Your answer should be the lines below from the one with "s.pend := rfl" to the one with "s.cwNo := rfl", both included, given again exactly and with nothing added.

————————

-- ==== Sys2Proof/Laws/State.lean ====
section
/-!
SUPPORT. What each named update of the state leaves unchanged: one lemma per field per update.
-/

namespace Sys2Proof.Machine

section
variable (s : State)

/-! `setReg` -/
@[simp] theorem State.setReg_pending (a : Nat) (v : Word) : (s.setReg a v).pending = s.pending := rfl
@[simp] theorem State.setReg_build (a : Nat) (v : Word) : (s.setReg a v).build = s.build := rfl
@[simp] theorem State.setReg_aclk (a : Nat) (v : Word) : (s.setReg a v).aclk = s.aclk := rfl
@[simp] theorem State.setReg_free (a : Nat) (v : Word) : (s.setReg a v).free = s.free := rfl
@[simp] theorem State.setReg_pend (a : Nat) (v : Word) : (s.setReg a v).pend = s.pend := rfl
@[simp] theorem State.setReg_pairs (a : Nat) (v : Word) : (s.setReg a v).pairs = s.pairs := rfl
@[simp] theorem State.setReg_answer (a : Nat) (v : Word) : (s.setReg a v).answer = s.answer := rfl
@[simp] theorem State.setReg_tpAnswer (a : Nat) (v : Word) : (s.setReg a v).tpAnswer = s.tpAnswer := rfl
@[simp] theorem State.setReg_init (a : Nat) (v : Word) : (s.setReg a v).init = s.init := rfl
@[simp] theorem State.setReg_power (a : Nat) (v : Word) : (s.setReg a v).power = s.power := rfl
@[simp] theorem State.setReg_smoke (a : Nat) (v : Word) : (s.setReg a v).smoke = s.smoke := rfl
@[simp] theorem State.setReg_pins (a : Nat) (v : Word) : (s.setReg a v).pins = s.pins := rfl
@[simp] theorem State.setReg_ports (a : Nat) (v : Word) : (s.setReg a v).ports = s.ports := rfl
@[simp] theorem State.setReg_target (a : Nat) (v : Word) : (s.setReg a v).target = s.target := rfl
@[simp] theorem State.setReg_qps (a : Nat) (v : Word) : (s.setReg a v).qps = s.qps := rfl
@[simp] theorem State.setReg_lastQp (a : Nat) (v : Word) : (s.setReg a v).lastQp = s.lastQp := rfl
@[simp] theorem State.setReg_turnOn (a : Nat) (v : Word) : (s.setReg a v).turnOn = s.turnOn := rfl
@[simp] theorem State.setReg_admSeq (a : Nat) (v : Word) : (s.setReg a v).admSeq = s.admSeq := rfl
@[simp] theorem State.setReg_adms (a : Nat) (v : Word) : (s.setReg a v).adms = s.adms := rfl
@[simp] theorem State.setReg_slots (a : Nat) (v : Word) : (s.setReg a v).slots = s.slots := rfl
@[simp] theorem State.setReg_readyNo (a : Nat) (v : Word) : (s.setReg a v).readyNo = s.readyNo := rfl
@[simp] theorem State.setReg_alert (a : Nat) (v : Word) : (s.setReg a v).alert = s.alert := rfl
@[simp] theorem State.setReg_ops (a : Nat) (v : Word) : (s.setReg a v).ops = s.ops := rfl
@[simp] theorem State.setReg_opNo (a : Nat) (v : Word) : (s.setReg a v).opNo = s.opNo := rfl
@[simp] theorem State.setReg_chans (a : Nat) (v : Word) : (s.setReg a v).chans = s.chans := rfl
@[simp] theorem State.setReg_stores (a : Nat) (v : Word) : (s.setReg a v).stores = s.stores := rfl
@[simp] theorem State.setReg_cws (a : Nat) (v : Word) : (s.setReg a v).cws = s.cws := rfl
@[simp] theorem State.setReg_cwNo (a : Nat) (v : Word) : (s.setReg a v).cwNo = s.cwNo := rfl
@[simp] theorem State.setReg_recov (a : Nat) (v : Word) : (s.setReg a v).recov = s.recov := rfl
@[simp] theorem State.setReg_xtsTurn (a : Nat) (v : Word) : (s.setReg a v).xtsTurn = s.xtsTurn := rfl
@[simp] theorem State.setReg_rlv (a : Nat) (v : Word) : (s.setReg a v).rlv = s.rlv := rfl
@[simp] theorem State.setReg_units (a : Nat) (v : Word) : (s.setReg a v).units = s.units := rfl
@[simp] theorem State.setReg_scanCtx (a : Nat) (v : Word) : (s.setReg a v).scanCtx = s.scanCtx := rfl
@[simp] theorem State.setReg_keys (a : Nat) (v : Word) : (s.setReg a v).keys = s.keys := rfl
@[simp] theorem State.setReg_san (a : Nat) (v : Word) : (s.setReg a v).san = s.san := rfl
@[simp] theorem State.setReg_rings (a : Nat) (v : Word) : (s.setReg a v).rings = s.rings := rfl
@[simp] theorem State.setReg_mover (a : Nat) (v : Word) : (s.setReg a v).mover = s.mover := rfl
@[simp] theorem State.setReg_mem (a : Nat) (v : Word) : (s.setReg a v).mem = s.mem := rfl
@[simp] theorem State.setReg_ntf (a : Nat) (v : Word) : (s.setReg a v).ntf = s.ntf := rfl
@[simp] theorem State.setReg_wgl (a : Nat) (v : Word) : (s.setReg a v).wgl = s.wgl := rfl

————————

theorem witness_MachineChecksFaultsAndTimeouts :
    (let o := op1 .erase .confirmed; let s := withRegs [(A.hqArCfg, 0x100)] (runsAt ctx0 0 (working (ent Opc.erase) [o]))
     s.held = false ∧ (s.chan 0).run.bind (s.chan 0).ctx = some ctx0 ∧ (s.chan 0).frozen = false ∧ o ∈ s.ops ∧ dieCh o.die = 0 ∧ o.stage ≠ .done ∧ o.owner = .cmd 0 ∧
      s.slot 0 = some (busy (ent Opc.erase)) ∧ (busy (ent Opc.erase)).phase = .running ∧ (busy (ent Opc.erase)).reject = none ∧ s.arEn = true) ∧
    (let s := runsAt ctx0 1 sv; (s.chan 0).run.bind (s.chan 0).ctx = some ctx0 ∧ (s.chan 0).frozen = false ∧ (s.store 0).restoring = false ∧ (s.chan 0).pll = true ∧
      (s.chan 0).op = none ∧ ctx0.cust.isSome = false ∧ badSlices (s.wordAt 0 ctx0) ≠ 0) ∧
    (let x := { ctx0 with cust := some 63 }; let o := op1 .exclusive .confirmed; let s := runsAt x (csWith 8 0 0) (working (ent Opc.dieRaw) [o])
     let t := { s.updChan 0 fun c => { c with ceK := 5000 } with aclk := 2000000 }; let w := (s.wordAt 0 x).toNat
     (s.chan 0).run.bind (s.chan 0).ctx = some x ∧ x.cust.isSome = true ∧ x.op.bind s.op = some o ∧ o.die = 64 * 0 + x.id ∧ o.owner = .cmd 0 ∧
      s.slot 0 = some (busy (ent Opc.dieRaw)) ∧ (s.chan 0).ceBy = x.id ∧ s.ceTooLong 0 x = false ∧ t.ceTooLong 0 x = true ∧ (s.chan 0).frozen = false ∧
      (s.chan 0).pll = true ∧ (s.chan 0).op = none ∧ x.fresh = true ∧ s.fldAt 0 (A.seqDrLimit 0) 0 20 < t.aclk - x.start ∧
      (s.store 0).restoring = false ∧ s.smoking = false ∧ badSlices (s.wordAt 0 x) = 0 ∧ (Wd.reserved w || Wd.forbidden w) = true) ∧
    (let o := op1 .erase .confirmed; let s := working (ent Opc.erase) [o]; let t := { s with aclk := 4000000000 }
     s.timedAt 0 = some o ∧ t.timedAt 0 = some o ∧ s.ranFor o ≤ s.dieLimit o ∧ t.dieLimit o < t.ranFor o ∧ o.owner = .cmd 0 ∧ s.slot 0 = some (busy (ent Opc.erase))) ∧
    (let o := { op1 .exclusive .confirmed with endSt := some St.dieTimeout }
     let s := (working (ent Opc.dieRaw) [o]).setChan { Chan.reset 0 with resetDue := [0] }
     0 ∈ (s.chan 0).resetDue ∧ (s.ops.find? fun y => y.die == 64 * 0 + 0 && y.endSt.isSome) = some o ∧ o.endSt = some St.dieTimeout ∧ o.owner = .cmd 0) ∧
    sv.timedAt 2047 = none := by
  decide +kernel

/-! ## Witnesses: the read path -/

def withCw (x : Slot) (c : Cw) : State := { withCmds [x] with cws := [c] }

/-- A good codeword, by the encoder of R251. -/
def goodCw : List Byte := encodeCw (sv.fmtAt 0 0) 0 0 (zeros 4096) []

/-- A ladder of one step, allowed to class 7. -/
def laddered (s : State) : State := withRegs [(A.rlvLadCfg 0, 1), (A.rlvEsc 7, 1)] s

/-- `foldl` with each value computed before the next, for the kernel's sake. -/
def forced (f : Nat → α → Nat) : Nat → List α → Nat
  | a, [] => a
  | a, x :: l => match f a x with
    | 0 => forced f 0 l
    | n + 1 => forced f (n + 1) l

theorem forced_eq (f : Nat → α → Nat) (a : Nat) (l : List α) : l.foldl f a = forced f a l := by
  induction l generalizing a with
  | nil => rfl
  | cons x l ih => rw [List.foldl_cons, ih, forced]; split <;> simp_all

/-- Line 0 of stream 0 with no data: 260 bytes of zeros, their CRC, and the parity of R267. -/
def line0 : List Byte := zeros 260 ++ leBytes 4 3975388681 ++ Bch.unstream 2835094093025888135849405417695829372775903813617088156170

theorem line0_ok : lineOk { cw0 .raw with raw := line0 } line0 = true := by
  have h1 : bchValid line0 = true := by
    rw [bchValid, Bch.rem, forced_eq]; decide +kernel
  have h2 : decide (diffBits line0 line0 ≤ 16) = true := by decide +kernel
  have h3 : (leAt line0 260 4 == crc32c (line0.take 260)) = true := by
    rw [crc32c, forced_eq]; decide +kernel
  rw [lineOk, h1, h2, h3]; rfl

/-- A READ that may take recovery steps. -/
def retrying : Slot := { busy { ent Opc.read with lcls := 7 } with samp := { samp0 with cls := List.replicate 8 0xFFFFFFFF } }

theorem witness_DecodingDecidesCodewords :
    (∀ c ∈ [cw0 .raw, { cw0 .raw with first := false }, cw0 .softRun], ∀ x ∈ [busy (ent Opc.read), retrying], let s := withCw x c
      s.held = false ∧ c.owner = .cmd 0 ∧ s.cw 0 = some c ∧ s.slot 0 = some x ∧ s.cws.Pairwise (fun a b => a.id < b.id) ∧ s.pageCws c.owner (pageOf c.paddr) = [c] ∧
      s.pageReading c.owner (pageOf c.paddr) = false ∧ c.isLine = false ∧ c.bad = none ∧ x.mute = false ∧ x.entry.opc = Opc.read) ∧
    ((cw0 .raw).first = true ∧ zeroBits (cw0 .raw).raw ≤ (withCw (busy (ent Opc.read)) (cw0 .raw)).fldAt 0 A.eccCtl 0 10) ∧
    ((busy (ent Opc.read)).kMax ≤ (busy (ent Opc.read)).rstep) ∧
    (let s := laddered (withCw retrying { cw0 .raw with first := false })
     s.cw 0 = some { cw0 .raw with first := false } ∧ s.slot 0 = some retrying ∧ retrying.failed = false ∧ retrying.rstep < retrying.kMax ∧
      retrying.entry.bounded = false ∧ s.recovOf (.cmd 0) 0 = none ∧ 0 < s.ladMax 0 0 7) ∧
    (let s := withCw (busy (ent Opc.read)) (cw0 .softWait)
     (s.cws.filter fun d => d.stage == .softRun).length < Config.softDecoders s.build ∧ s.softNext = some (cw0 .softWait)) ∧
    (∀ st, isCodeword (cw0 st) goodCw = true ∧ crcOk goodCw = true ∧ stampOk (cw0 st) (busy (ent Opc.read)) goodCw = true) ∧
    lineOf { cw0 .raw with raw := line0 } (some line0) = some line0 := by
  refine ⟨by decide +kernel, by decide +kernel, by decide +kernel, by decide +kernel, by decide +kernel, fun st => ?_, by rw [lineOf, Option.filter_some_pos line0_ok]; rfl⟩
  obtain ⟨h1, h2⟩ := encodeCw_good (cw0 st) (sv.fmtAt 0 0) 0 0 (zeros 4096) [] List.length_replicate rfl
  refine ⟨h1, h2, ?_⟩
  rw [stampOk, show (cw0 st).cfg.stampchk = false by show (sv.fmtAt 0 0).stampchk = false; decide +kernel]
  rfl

————————

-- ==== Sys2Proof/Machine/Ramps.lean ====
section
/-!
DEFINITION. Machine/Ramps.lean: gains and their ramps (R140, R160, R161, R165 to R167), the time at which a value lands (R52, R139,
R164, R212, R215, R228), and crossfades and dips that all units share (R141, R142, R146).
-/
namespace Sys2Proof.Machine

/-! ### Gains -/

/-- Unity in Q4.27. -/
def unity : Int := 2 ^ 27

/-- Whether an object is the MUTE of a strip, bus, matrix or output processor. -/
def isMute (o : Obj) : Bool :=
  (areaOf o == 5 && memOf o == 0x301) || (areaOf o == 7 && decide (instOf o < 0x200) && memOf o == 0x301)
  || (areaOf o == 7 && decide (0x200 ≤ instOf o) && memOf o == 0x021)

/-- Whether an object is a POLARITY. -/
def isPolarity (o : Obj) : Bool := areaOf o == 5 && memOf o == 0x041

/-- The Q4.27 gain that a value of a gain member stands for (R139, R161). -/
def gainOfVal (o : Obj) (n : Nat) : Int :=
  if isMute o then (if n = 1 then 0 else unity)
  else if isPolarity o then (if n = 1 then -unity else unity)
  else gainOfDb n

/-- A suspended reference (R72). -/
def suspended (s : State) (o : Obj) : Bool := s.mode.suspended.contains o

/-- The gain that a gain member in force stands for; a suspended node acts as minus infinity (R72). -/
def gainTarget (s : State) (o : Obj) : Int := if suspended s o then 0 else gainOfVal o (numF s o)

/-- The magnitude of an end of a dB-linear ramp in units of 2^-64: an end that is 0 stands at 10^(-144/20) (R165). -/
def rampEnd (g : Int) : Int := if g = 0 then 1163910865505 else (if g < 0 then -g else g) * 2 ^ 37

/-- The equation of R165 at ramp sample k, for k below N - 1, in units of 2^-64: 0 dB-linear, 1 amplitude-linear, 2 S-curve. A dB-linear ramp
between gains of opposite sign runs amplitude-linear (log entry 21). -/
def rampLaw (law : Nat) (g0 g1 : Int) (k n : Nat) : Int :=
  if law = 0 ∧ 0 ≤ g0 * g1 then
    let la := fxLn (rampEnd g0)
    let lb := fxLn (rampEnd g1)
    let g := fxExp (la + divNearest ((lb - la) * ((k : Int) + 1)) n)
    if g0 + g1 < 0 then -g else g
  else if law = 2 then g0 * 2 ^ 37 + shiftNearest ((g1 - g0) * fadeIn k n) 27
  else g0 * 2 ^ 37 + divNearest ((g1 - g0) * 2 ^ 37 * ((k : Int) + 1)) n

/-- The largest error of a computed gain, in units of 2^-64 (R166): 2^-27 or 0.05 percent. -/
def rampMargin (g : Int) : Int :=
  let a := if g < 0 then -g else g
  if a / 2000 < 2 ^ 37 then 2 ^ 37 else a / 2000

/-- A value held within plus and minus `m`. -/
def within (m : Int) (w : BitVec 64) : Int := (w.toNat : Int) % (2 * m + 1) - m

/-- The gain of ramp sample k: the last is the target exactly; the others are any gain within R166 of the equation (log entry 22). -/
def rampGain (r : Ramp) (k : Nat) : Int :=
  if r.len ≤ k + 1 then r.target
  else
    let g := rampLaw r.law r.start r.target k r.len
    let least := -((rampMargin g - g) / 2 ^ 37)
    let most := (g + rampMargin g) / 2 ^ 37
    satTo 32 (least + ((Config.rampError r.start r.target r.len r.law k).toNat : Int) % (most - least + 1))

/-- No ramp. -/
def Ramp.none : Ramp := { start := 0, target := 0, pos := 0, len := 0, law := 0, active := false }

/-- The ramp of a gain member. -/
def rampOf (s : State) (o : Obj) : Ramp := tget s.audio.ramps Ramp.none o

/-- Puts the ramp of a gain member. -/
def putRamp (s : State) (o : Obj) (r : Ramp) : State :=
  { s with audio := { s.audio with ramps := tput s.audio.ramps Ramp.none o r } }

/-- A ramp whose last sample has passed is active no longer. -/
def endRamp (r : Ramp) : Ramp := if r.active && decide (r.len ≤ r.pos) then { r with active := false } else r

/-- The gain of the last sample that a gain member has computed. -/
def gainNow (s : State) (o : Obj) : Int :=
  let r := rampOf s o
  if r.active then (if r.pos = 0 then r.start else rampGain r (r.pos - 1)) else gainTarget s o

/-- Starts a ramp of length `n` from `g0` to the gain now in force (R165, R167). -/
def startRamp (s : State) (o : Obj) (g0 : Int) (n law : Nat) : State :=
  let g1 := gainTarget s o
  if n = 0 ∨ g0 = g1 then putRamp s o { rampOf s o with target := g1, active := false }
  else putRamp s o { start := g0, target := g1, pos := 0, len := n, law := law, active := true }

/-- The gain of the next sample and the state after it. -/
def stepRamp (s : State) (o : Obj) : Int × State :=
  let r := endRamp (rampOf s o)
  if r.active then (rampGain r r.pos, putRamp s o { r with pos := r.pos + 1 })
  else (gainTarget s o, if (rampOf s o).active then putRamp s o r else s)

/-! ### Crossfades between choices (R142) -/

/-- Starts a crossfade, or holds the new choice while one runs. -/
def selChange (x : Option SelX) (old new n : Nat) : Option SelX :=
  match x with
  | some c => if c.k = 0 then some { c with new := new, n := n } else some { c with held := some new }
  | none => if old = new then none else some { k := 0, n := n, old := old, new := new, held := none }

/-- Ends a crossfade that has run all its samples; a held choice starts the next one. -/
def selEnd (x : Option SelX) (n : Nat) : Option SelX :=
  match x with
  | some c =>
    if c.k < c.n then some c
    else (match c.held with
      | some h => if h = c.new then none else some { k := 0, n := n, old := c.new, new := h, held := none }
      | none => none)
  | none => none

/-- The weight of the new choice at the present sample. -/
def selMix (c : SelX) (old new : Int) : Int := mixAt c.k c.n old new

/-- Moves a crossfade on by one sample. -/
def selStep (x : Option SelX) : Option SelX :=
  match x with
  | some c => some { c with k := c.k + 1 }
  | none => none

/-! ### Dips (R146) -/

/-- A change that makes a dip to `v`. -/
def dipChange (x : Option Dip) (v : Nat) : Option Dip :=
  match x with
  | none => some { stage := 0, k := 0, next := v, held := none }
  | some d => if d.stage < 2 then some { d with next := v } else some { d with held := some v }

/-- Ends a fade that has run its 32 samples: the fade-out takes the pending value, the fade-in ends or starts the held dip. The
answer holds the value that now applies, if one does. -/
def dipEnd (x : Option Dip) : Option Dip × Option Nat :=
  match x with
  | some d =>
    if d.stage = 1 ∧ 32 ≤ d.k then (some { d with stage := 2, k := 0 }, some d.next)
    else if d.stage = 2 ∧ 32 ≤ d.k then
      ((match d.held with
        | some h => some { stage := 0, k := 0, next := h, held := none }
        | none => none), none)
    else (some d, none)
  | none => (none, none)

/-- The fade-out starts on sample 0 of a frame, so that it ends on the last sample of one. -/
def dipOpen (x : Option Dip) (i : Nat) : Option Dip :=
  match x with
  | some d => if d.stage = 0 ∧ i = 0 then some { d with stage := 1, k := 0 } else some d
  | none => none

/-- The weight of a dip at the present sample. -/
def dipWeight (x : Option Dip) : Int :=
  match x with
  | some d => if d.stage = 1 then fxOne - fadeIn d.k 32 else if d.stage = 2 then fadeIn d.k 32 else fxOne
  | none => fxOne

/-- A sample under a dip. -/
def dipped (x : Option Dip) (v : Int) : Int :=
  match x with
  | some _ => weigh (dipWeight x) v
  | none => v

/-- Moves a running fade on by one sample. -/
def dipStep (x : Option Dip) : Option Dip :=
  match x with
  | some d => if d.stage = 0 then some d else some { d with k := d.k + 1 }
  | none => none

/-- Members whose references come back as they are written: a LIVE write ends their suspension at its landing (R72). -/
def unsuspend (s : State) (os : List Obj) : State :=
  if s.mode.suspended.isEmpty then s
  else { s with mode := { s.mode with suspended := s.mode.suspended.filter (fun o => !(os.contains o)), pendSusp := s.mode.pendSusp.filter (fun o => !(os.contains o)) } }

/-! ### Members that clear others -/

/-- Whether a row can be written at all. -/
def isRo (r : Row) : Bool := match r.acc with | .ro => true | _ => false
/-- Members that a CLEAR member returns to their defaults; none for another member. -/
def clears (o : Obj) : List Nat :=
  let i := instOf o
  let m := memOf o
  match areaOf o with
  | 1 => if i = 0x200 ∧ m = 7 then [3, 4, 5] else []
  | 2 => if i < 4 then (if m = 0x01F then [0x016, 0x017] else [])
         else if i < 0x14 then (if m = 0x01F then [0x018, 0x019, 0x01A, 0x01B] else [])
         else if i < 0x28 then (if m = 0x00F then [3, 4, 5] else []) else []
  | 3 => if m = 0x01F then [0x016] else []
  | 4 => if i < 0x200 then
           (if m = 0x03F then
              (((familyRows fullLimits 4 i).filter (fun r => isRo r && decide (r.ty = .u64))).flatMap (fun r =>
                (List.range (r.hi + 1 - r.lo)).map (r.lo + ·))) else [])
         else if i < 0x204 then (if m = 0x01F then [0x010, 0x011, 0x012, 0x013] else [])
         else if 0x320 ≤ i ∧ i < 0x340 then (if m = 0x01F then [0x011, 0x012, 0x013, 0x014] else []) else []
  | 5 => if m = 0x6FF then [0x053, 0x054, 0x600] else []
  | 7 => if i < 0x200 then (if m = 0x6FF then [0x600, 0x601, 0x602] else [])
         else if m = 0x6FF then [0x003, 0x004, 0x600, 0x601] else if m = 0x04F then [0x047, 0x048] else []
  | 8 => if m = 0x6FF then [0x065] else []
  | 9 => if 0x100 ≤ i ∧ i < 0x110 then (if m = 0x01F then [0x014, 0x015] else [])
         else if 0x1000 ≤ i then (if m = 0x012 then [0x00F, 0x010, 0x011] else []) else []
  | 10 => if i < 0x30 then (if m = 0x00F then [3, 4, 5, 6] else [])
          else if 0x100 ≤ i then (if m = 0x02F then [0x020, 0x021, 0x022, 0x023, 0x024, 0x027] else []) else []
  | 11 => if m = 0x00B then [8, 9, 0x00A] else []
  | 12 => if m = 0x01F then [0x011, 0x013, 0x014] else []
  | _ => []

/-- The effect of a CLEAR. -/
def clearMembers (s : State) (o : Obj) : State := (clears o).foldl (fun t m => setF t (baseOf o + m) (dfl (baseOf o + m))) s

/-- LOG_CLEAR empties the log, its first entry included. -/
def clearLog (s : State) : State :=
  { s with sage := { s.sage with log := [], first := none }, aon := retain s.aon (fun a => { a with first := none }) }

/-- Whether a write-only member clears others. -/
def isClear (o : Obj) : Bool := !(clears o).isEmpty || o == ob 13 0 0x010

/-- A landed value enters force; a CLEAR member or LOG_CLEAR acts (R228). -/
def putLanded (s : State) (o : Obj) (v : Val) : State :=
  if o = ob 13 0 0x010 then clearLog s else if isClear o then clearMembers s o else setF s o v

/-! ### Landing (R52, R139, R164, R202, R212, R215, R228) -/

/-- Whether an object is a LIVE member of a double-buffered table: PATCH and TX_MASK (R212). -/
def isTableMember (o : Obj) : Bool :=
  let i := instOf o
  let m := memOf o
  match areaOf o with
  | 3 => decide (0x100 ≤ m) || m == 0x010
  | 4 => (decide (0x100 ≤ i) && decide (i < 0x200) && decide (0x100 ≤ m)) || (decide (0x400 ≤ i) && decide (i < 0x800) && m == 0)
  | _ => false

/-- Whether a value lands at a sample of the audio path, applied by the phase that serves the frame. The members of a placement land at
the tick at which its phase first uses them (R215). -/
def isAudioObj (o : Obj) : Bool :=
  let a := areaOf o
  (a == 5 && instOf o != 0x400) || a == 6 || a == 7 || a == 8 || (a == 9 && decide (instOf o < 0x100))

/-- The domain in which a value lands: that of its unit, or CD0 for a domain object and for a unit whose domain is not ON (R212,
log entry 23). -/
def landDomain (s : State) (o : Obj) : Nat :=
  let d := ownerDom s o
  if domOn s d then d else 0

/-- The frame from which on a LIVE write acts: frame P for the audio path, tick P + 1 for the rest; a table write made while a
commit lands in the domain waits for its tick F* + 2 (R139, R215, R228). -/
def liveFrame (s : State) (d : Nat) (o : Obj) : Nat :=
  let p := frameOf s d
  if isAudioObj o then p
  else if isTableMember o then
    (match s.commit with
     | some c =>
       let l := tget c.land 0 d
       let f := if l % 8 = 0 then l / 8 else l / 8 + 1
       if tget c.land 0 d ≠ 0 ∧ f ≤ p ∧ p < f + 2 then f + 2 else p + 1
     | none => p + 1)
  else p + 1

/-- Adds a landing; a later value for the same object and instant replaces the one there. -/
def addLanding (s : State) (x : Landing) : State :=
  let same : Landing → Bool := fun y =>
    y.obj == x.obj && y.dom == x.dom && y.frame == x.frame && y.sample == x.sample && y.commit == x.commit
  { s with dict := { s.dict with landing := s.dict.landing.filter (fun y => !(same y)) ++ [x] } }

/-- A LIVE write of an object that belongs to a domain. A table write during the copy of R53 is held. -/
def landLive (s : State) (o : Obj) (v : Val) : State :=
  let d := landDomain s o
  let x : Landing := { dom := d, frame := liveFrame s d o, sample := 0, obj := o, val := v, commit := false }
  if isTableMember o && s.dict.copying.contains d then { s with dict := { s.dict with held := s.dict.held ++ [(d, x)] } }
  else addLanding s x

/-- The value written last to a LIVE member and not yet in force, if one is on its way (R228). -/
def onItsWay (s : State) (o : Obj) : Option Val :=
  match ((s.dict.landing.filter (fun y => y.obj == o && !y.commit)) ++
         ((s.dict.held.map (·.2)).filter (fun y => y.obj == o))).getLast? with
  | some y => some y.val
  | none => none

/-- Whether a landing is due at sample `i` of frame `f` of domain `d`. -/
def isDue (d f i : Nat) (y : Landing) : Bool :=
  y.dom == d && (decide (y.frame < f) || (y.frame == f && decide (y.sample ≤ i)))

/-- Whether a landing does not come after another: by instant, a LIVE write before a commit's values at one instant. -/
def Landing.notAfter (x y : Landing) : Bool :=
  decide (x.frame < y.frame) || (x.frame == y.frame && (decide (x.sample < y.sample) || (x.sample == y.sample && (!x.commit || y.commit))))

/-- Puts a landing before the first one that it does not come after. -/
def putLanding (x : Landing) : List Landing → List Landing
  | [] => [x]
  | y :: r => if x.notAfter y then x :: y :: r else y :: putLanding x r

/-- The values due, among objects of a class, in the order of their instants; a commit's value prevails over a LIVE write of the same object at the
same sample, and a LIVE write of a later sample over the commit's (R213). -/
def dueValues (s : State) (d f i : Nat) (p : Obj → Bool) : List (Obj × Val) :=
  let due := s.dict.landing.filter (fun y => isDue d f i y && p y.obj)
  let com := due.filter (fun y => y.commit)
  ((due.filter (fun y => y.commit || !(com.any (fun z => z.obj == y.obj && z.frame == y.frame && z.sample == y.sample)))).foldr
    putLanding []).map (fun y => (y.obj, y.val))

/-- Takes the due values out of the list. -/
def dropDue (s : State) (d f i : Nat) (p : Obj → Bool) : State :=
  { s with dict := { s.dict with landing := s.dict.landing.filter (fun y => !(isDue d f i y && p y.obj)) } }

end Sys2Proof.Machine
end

————————

### Answer for the task:
@[simp] theorem State.setReg_pend (a : Nat) (v : Word) : (s.setReg a v).pend = s.pend := rfl
@[simp] theorem State.setReg_pairs (a : Nat) (v : Word) : (s.setReg a v).pairs = s.pairs := rfl
@[simp] theorem State.setReg_answer (a : Nat) (v : Word) : (s.setReg a v).answer = s.answer := rfl
@[simp] theorem State.setReg_tpAnswer (a : Nat) (v : Word) : (s.setReg a v).tpAnswer = s.tpAnswer := rfl
@[simp] theorem State.setReg_init (a : Nat) (v : Word) : (s.setReg a v).init = s.init := rfl
@[simp] theorem State.setReg_power (a : Nat) (v : Word) : (s.setReg a v).power = s.power := rfl
@[simp] theorem State.setReg_smoke (a : Nat) (v : Word) : (s.setReg a v).smoke = s.smoke := rfl
@[simp] theorem State.setReg_pins (a : Nat) (v : Word) : (s.setReg a v).pins = s.pins := rfl
@[simp] theorem State.setReg_ports (a : Nat) (v : Word) : (s.setReg a v).ports = s.ports := rfl
@[simp] theorem State.setReg_target (a : Nat) (v : Word) : (s.setReg a v).target = s.target := rfl
@[simp] theorem State.setReg_qps (a : Nat) (v : Word) : (s.setReg a v).qps = s.qps := rfl
@[simp] theorem State.setReg_lastQp (a : Nat) (v : Word) : (s.setReg a v).lastQp = s.lastQp := rfl
@[simp] theorem State.setReg_turnOn (a : Nat) (v : Word) : (s.setReg a v).turnOn = s.turnOn := rfl
@[simp] theorem State.setReg_admSeq (a : Nat) (v : Word) : (s.setReg a v).admSeq = s.admSeq := rfl
@[simp] theorem State.setReg_adms (a : Nat) (v : Word) : (s.setReg a v).adms = s.adms := rfl
@[simp] theorem State.setReg_slots (a : Nat) (v : Word) : (s.setReg a v).slots = s.slots := rfl
@[simp] theorem State.setReg_readyNo (a : Nat) (v : Word) : (s.setReg a v).readyNo = s.readyNo := rfl
@[simp] theorem State.setReg_alert (a : Nat) (v : Word) : (s.setReg a v).alert = s.alert := rfl
@[simp] theorem State.setReg_ops (a : Nat) (v : Word) : (s.setReg a v).ops = s.ops := rfl
@[simp] theorem State.setReg_opNo (a : Nat) (v : Word) : (s.setReg a v).opNo = s.opNo := rfl
@[simp] theorem State.setReg_chans (a : Nat) (v : Word) : (s.setReg a v).chans = s.chans := rfl
@[simp] theorem State.setReg_stores (a : Nat) (v : Word) : (s.setReg a v).stores = s.stores := rfl
@[simp] theorem State.setReg_cws (a : Nat) (v : Word) : (s.setReg a v).cws = s.cws := rfl
@[simp] theorem State.setReg_cwNo (a : Nat) (v : Word) : (s.setReg a v).cwNo = s.cwNo := rfl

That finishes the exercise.